Member of Parliament for Edmonton East
- In office 1945–1949
- Preceded by: Cora Taylor Casselman
- Succeeded by: Albert Frederick Macdonald

Personal details
- Born: October 17, 1890 Sussex, England
- Died: January 25, 1985 (aged 94) Campbell River, British Columbia, Canada
- Party: Social Credit Party of Canada

= Patrick Harvey Ashby =

Canadian politician

Patrick Harvey Ashby (October 17, 1890 - January 25, 1985) was a farmer, rancher, father, Hudson's Bay employee, soldier, sniper and Canadian federal politician. He was born in Sussex, England.

Ashby joined the Canadian Forces and served overseas in World War I from 1914 to 1918.

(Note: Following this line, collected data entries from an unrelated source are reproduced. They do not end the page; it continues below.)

-- ==== Sys2Proof/Laws/KeptAudio.lean ====
section
/-! SUPPORT. Frame lemmas of the audio, Dolby and instruction-core units: each definition leaves `State.kept` alone. -/

namespace Sys2Proof.Machine

set_option linter.all false
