-- ==== Sys2Proof/Laws/KeptControl.lean ====
section
/-! SUPPORT. Frame lemmas of the start, test, configuration and register commands: each definition leaves `State.kept` alone. -/

namespace Sys2Proof.Machine

set_option linter.all false
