-- ==== Sys2Proof/Laws/CanonShared.lean ====
section
/-! SUPPORT. Each definition keeps registers and memories canonical: the shared blocks. -/

namespace Sys2Proof.Machine

set_option linter.all false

Ashby first ran for a seat in the House of Commons of Canada as a candidate from the Social Credit candidate in the 1945 federal election. He defeated incumbent Member of Parliament Cora Taylor Casselman. Ashby left the Social Credit Party at the dissolution of Parliament on June 26, 1949. He ran for re-election in the 1949 federal election under the Independent Social Credit banner. Ashby was defeated by Liberal candidate Albert Frederick Macdonald, and did not attempt to return to federal politics. He died in Campbell River, British Columbia in 1985.